===== DATA TO PROCESS
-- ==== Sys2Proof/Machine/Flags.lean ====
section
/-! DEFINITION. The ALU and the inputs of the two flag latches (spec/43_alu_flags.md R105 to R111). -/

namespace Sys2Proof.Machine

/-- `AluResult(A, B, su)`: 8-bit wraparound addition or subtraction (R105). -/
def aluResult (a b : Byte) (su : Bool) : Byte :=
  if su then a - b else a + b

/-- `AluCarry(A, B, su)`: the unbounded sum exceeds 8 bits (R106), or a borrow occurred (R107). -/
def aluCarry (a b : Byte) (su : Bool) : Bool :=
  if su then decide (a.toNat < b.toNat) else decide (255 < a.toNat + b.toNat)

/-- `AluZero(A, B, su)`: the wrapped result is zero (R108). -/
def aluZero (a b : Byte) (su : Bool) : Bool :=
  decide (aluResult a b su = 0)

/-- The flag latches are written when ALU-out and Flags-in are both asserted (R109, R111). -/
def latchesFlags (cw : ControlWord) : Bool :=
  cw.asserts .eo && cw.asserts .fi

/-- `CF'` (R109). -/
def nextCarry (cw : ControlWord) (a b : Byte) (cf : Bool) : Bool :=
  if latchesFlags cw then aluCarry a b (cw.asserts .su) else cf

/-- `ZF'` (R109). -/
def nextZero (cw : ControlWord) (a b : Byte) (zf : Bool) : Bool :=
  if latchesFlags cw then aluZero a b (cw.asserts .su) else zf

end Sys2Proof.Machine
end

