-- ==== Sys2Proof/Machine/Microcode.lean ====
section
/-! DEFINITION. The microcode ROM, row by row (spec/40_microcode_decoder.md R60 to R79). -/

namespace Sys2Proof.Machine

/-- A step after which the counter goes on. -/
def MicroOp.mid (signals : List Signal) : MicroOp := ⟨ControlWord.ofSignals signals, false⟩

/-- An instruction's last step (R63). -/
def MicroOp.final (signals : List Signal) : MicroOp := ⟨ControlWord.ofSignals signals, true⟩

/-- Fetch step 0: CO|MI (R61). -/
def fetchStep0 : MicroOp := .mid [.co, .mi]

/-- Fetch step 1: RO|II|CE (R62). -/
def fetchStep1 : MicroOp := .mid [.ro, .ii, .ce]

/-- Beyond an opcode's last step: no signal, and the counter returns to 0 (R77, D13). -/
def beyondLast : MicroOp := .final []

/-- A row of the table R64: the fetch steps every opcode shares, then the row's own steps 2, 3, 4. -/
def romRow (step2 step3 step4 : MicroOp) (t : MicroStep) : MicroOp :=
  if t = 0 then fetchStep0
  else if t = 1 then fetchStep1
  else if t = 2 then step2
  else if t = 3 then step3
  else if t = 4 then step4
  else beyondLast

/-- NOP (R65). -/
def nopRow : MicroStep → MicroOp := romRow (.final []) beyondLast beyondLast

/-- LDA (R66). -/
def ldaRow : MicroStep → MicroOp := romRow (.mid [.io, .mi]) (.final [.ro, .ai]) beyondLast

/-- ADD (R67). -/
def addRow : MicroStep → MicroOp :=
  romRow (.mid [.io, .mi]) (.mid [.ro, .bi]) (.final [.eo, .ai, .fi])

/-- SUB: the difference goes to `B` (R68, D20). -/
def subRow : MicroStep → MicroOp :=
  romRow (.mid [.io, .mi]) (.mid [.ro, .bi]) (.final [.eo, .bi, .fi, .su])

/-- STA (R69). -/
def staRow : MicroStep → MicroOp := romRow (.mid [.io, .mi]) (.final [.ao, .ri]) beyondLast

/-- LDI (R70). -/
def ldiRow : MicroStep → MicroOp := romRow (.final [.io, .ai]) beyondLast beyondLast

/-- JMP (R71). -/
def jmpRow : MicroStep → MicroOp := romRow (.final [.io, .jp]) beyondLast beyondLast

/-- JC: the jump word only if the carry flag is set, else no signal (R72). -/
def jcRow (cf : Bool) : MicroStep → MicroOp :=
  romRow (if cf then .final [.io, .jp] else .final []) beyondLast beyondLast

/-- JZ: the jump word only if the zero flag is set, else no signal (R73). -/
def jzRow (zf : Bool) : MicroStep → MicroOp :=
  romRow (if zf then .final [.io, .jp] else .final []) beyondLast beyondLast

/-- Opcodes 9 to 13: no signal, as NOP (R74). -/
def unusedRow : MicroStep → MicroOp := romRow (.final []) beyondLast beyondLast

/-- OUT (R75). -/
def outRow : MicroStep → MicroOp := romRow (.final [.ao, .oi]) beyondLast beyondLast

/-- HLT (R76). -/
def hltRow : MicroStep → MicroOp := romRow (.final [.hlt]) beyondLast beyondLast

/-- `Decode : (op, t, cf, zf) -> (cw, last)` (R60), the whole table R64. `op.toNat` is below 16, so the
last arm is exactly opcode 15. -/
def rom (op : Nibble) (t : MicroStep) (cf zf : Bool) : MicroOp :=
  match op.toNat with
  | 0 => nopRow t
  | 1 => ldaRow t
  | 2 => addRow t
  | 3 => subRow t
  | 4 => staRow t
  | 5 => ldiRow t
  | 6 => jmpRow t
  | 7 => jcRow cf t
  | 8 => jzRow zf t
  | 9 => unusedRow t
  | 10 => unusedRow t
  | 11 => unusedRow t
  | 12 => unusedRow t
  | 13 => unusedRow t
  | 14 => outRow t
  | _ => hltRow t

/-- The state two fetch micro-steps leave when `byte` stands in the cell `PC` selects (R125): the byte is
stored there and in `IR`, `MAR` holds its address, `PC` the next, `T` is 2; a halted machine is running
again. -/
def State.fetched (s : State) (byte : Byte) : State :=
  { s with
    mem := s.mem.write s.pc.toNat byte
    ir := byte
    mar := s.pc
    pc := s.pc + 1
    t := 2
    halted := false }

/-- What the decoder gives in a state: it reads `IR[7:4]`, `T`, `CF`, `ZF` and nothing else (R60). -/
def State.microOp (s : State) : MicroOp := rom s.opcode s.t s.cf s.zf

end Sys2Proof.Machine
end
==========
## ABOUT THIS EXERCISE
The task requires an exact transcription of all the data.

## RESPONSE
-- ==== Sys2Proof/Machine/Flags.lean ====
section
/-! DEFINITION. The ALU and the inputs of the two flag latches (spec/43_alu_flags.md R105 to R111). -/

namespace Sys2Proof.Machine

/-- `AluResult(A, B, su)`: 8-bit wraparound addition or subtraction (R105). -/
def aluResult (a b : Byte) (su : Bool) : Byte :=
  if su then a - b else a + b

/-- `AluCarry(A, B, su)`: the unbounded sum exceeds 8 bits (R106), or a borrow occurred (R107). -/
def aluCarry (a b : Byte) (su : Bool) : Bool :=
  if su then decide (a.toNat < b.toNat) else decide (255 < a.toNat + b.toNat)

/-- `AluZero(A, B, su)`: the wrapped result is zero (R108). -/
def aluZero (a b : Byte) (su : Bool) : Bool :=
  decide (aluResult a b su = 0)

/-- The flag latches are written when ALU-out and Flags-in are both asserted (R109, R111). -/
def latchesFlags (cw : ControlWord) : Bool :=
  cw.asserts .eo && cw.asserts .fi

/-- `CF'` (R109). -/
def nextCarry (cw : ControlWord) (a b : Byte) (cf : Bool) : Bool :=
  if latchesFlags cw then aluCarry a b (cw.asserts .su) else cf

/-- `ZF'` (R109). -/
def nextZero (cw : ControlWord) (a b : Byte) (zf : Bool) : Bool :=
  if latchesFlags cw then aluZero a b (cw.asserts .su) else zf

end Sys2Proof.Machine
end

-- ==== Sys2Proof/Machine/Microcode.lean ====
section
/-! DEFINITION. The microcode ROM, row by row (spec/40_microcode_decoder.md R60 to R79). -/

namespace Sys2Proof.Machine

/-- A step after which the counter goes on. -/
def MicroOp.mid (signals : List Signal) : MicroOp := ⟨ControlWord.ofSignals signals, false⟩

/-- An instruction's last step (R63). -/
def MicroOp.final (signals : List Signal) : MicroOp := ⟨ControlWord.ofSignals signals, true⟩

/-- Fetch step 0: CO|MI (R61). -/
def fetchStep0 : MicroOp := .mid [.co, .mi]

/-- Fetch step 1: RO|II|CE (R62). -/
def fetchStep1 : MicroOp := .mid [.ro, .ii, .ce]

/-- Beyond an opcode's last step: no signal, and the counter returns to 0 (R77, D13). -/
def beyondLast : MicroOp := .final []

/-- A row of the table R64: the fetch steps every opcode shares, then the row's own steps 2, 3, 4. -/
def romRow (step2 step3 step4 : MicroOp) (t : MicroStep) : MicroOp :=
  if t = 0 then fetchStep0
  else if t = 1 then fetchStep1
  else if t = 2 then step2
  else if t = 3 then step3
  else if t = 4 then step4
  else beyondLast

/-- NOP (R65). -/
def nopRow : MicroStep → MicroOp := romRow (.final []) beyondLast beyondLast

/-- LDA (R66). -/
def ldaRow : MicroStep → MicroOp := romRow (.mid [.io, .mi]) (.final [.ro, .ai]) beyondLast

/-- ADD (R67). -/
def addRow : MicroStep → MicroOp :=
  romRow (.mid [.io, .mi]) (.mid [.ro, .bi]) (.final [.eo, .ai, .fi])

/-- SUB: the difference goes to `B` (R68, D20). -/
def subRow : MicroStep → MicroOp :=
  romRow (.mid [.io, .mi]) (.mid [.ro, .bi]) (.final [.eo, .bi, .fi, .su])

/-- STA (R69). -/
def staRow : MicroStep → MicroOp := romRow (.mid [.io, .mi]) (.final [.ao, .ri]) beyondLast

/-- LDI (R70). -/
def ldiRow : MicroStep → MicroOp := romRow (.final [.io, .ai]) beyondLast beyondLast

/-- JMP (R71). -/
def jmpRow : MicroStep → MicroOp := romRow (.final [.io, .jp]) beyondLast beyondLast

/-- JC: the jump word only if the carry flag is set, else no signal (R72). -/
def jcRow (cf : Bool) : MicroStep → MicroOp :=
  romRow (if cf then .final [.io, .jp] else .final []) beyondLast beyondLast

/-- JZ: the jump word only if the zero flag is set, else no signal (R73). -/
def jzRow (zf : Bool) : MicroStep → MicroOp :=
  romRow (if zf then .final [.io, .jp] else .final []) beyondLast beyondLast

/-- Opcodes 9 to 13: no signal, as NOP (R74). -/
def unusedRow : MicroStep → MicroOp := romRow (.final []) beyondLast beyondLast

/-- OUT (R75). -/
def outRow : MicroStep → MicroOp := romRow (.final [.ao, .oi]) beyondLast beyondLast

/-- HLT (R76). -/
def hltRow : MicroStep → MicroOp := romRow (.final [.hlt]) beyondLast beyondLast

/-- `Decode : (op, t, cf, zf) -> (cw, last)` (R60), the whole table R64. `op.toNat` is below 16, so the
last arm is exactly opcode 15. -/
def rom (op : Nibble) (t : MicroStep) (cf zf : Bool) : MicroOp :=
  match op.toNat with
  | 0 => nopRow t
  | 1 => ldaRow t
  | 2 => addRow t
  | 3 => subRow t
  | 4 => staRow t
  | 5 => ldiRow t
  | 6 => jmpRow t
  | 7 => jcRow cf t
  | 8 => jzRow zf t
  | 9 => unusedRow t
  | 10 => unusedRow t
  | 11 => unusedRow t
  | 12 => unusedRow t
  | 13 => unusedRow t
  | 14 => outRow t
  | _ => hltRow t

/-- The state two fetch micro-steps leave when `byte` stands in the cell `PC` selects (R125): the byte is
stored there and in `IR`, `MAR` holds its address, `PC` the next, `T` is 2; a halted machine is running
again. -/
def State.fetched (s : State) (byte : Byte) : State :=
  { s with
    mem := s.mem.write s.pc.toNat byte
    ir := byte
    mar := s.pc
    pc := s.pc + 1
    t := 2
    halted := false }

/-- What the decoder gives in a state: it reads `IR[7:4]`, `T`, `CF`, `ZF` and nothing else (R60). -/
def State.microOp (s : State) : MicroOp := rom s.opcode s.t s.cf s.zf

end Sys2Proof.Machine
end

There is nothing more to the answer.